Commentary on Political Economy

Thursday 21 December 2023

Time is of the essence in defending Ukraine

Gwendolyn Sasse The writer is director of the Centre for East European and International Studies (ZOiS), Berlin, and author of ‘Russia’s War against Ukraine’ · Dec 21, 2023

Time keeps ticking relentlessly. The challenge of crisis management and policymaking more generally is to get ahead of it rather than watching days, months or years go by. From the annexation of Crimea in 2014, Russia’s war against Ukraine has been characterised by diverging time horizons and the expectations that go with them. To date, connecting the different time zones of this war has proved impossible, but the urgent necessity of doing so has increased steadily. Time zones that drift apart create room for manoeuvre — in this case, for Russia and for those in western countries who want to polarise and undermine democratic values along the way.

Ukraine now has to get through its second winter since the full-scale invasion. The US presidential elections loom large over western support for Kyiv. The Israel-Hamas war reduces the already diminishing public attention span for Russia’s war in Ukraine. Next June’s European parliament elections may make the EU appear more fragile than ever. In the meantime, Russia has adjusted economically and politically to sustain a much longer war than initially intended.

What are some of the time zones of this war? Before 2022, the west underestimated the time it had left to manage security risks emanating from Russia. The full-scale invasion of Ukraine felt like a surprise despite the preceding stages. Conversely, the Kremlin believed its own rhetoric and underestimated Ukraine: the plan to quickly take Kyiv and replace the Ukrainian government failed, turning the conflict into an uncertain and much longer war.

By definition, for Ukrainians, assistance always comes too late. Uncertainty about western countries’ longterm commitment adds to the pressure on Ukrainian politics and society. Many Nato and EU states have made significant aid pledges, but much of it has yet to be disbursed. Making a promise for the future is one thing, delivering on promises in the present is something else.

The language framing the war is also marked by references to time. German chancellor Olaf Scholz coined the term Zeitenwende (change of an era) to describe the onset of new strategic thinking in Germany and beyond. (And certainly by historical standards, the speed at which Germany rethought essential pillars of its post1945 strategy is noteworthy).

Ukraine’s president Volodymyr Zelenskyy and his government have kept up the pressure on western capitals by focusing not on past or ongoing assistance, but on concrete requests for future weapons deliveries. Vladimir Putin himself thinks in centuries of continuity of Russian imperial rule.
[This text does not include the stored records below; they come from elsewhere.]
/-- TRAIN.QUERY (R333, R377). -/
def execTrainQuery (h : Hdr) (tid : Nat) (s : State) : Res :=
  hostCmd s h 0x0504 false (some (.train tid)) (.trainQuery h tid) fun s =>
    match trainOf s h.basin tid with
    | none => reply s h 0x0504 stTrainState []
    | some t => reply s h 0x0504 stOk [.u8 t.state.num, .u16 t.last, .u32 t.micro, .u32 t.updates, .u32 t.pubs, .u32 t.nonfinite,
        .u32 t.empty, .u32 t.match_]

/-! ### TRAIN.EXPORT (R348, R352) -/

/-- The 16 code lengths of an export table: even symbols in bits [3:0] of a byte (R348). -/
def codeLens (l : List Byte) : List Nat := (List.range 16).map fun k => byteAt l (k / 2) / (if k % 2 = 0 then 1 else 16) % 16

/-- A complete code whose lengths are from 1 to 15 (R352). -/
def codeComplete (ls : List Nat) : Bool := ls.all (fun n => 1 ≤ n) && (ls.map fun n => 2 ^ (15 - n)).sum == 2 ^ 15

/-- The canonical code of a symbol: in increasing length and then increasing symbol; a length of 0 takes no code (R348). -/
def canonCode (ls : List Nat) (k : Nat) : Nat :=
  let n := ls.getD k 0
  (ls.map fun m => if 0 < m && m < n then 2 ^ (n - m) else 0).sum + ((ls.take k).filter (· == n)).length

/-- The bits of a symbol's code, most significant first. -/
def codeBits (ls : List Nat) (k : Nat) : List Bool :=
  let n := ls.getD k 0
  (List.range n).map fun j => bitAt (canonCode ls k) (n - 1 - j)

/-- Bits packed least significant first, padded to a byte. -/
def packBits (l : List Bool) : List Byte :=
  (pieces 8 l.length l).map fun x => BitVec.ofNat 8 (x.zipIdx.foldl (fun n y => n + b2n y.1 * 2 ^ y.2) 0)

/-- The row records of a tensor delta, recoded: what is sent, and the rest. -/
def exportRows (ls : List Nat) : Nat → List Byte → List Byte × List Byte
  | 0, l => ([], l)
  | n + 1, l =>
    let cnt := ofLe ((l.drop 4).take 2)
    let body := (l.drop 6).take (cdiv cnt 2)
    let syms := (List.range cnt).map fun k => byteAt body (k / 2) / (if k % 2 = 0 then 1 else 16) % 16
    let coded := packBits ((syms.map (codeBits ls)).flatten)
    let (o, rest) := exportRows ls n (l.drop (6 + cdiv cnt 2))
    (l.take 6 ++ le 4 coded.length ++ coded ++ o, rest)

/-- The tensor deltas of a set, recoded, from a place in it. -/
def exportTensors (ls : List Nat) : Nat → Nat → List Byte → List Byte
  | 0, _, _ => []
  | n + 1, off, l =>
    let gap := (8 - off % 8) % 8
    let l := l.drop gap
    let (rows, rest) := exportRows ls (ofLe ((l.drop 8).take 4)) (l.drop 24)
    let end_ := off + gap + (l.length - rest.length)
    let ns := ofLe ((l.drop 12).take 4)
    let sg := if ns = 0 then 0 else (8 - end_ % 8) % 8
    List.replicate gap 0 ++ l.take 24 ++ rows ++ rest.take (sg + 8 * ns) ++
      exportTensors ls n (end_ + sg + 8 * ns) (rest.drop (sg + 8 * ns))

/-- The export stream of a stored set; none when the table is not a complete code (R352). -/
def exportSet (ls : Option (List Nat)) (l : List Byte) : Option (List Byte) :=
  match ls with
  | none => some l
  | some ls => if codeComplete ls then some (l.take 16 ++ exportTensors ls (ofLe ((l.drop 4).take 2)) 16 (l.drop 16)) else none

/-- TRAIN.EXPORT (R352): the current delta set in DATA segments, with the CTAG as XID (R382), then the reply. -/
def execTrainExport (h : Hdr) (tid : Nat) (s : State) : Res :=
  hostCmd s h 0x0505 false (some (.train tid)) (.trainExport h tid) fun s =>
    let b := h.basin
    match trainOf s b tid with
    | none => reply s h 0x0505 stTrainState []
    | some t =>
      if t.state == .failed then reply s h 0x0505 stTrainState []
      else match variantOf s b (tnVid t) with
        | none => reply s h 0x0505 stVariantUnknown []
        | some v =>
          let n := tierNum s b (v.cur.set + 8) 4
          let ls := if tnXtable t = 0 then none else some (codeLens (tierBytes s b (tnXtable t) 8))
          match exportSet ls (tierBytes s b v.cur.set (min n (4096 * v.cur.setPages))) with
          | none => reply s h 0x0505 stDescInvalid []
          | some l => reply (sendData s b 0 h.ctag l) h 0x0505 stOk [.u32 l.length]

/-- TRAIN.DELETE (R333). -/
def execTrainDelete (h : Hdr) (tid : Nat) (s : State) : Res :=
  hostCmd s h 0x0506 false (some (.train tid)) (.trainDelete h tid) fun s =>
    match trainOf s h.basin tid with
    | none => reply s h 0x0506 stTrainState []
    | some t => if t.state == .running then reply s h 0x0506 stTrainState [] else reply (dropTrain s t stOk) h 0x0506 stOk []

end Sys2Proof.Machine
end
The mantra of “supporting Ukraine for as long as it takes”, a common but vague temporal reference point in the German political debate, which echoes in other western policymakers’ speeches, increasingly resembles self-reassurance rather than a futureorientated strategy. Moreover, frequent references to “Ukraine’s victory” have turned this phrase into a means for politicians to position themselves rather than act. In times of war, a word or phrase carries particular weight. But even a principled position is not sufficient in itself and has to be measured against current and future action.

These days there is more openly voiced concern about a potential “Russian victory”, as time increasingly seems to be on Moscow’s side. Outlining a future scenario can underpin joint efforts to prevent it, but it risks turning into a self-fulfilling prophecy. It spreads a sense of uncertainty and creates space for those considering or calling for peace negotiations. Such proposals ignore the fact that the Kremlin shows no interest in peace. They distract from the daily reality of war at the front and in Russian-occupied territories.

Western and in particular European governments have a decisive role to play at this juncture. Europe needs a strategy that takes seriously the possibility of Donald Trump’s return to the White House. This must include a decision on using the remaining window of time to step up military assistance to Ukraine and military production in Europe. The EU, meanwhile, must push ahead with Ukraine’s membership negotiations.

Thinking about Russia’s war against Ukraine in temporal logic underlines that time is of the essence. The time zones of Ukraine and its western allies need to be reconnected before entirely new ones open up in 2024.